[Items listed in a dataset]
theorem witness_HostPorts :
    ((labM 3 []).part? 0).any (fun p => !p.open_) = true ∧
    (((labOpen none).part? 0).any fun p => p.open_ && !p.wiping && p.qps.any (fun q => q.num == 1 && !q.error) && p.qps.all (·.num != 2) && decide (p.qps.length < 64) &&
      decide (p.regions.length < 64) && portOk p 0 && !portOk p 2) = true ∧
    (labQp.port = labRdma.port ∧ labQp.port ≠ ({ labRdma with port := 1 } : RdmaWrite).port ∧ labQp.psn = labRdma.psn ∧ packetWrite labQp labRdma = some labWrite ∧
      packetWrite labQp { labRdma with op := .last } = none ∧ packetWrite labQp { labRdma with op := .first, data := leBytes 1024 1, len := 1025 } = some ⟨1, 0x60F80, 1025, 1025⟩ ∧
      packetWrite { labQp with write := some ⟨1, 0x60F80, 1025, 1025⟩ } { labRdma with op := .middle, data := leBytes 1024 1 } = some ⟨1, 0x60F80, 1025, 1025⟩ ∧
      packetWrite { labQp with write := some labWrite } { labRdma with op := .last } = some labWrite ∧
      ({ labRdma with psn := 1 } : RdmaWrite).psn = (labQp.psn + 1) % 2 ^ 24 ∧ labQp.psn = (({ labRdma with psn := 2 ^ 24 - 1 } : RdmaWrite).psn + 1) % 2 ^ 24) ∧
    (({ num := 2, port := 0, mtu := 1024, psn := 5 } : QpSpec).mtu = 1024 ∧ ({ num := 2, port := 2, mtu := 1024, psn := 5 } : QpSpec).port = 2 ∧
      ({ num := 2, port := 0, mtu := 512, psn := 5 } : QpSpec).mtu ≠ 1024 ∧ (labRegion none).len % 128 = 0 ∧ (labRegion none).area = none ∧
      ({ labRegion none with len := 4097 } : Region).len % 128 ≠ 0 ∧ (labRegion (some 0)).area = some 0 ∧ (labRegion (some 0)).qp = none ∧
      3 ≤ ({ labOpen none with bootstage := 3 } : State).bootstage ∧ (labOpen (some 0)).clock = 0) ∧
    ([none, some 0].all fun area => ((labOpen area).part? 0).any fun p => ((p.regions.map (regionNow p)).find? (regionTakes 1 1 0x60F80 128)).isSome &&
      p.regions.all (fun x => !regionTakes 1 1 0x60F81 128 (regionNow p x)) && match writeBytes (labOpen area) 0 0 labRdma.addr labRdma.data with
      | (_, .ok ()) => true
      | _ => false) = true ∧
    ([{ labQp with error := true }].any fun (q : QueuePair) => q.num == 1 && q.error) = true ∧
    (((labOpen none).part? 0).any fun p => (p.dumps.find? (!·.sent)).isSome) = true ∧ ((labM 3 []).part? 0).any (fun p => p.dumps.all (·.sent)) = true ∧
    (3 ≤ ({ labM 3 [] with bootstage := 3 } : State).bootstage ∧ (labM 3 []).idKey = true ∧ (labM 3 []).bootstage < 3) ∧
    64 ≤ (List.replicate 64 labQp).length := by
  refine ⟨?_, ?_, ?_, ?_, ?_, ?_, ?_, ?_, ?_, ?_⟩ <;> decide +kernel

def labReading : PowerReading := { pkgW := 100, partW := 100, temp := 0, proc := 0, vcore := 0 }
/-- Core 1 holds team 2 for 2 ms, alone in its unit; it is hotter than its limit, and as hot. -/
def labHot : State := { withLaunch labTwo ({ · with groups := [] }) with clock := 3500000 }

[WORK INSTRUCTIONS] Only a number is wanted: how many lines above include "find"?

[SOLUTION TO THE EXERCISE] 2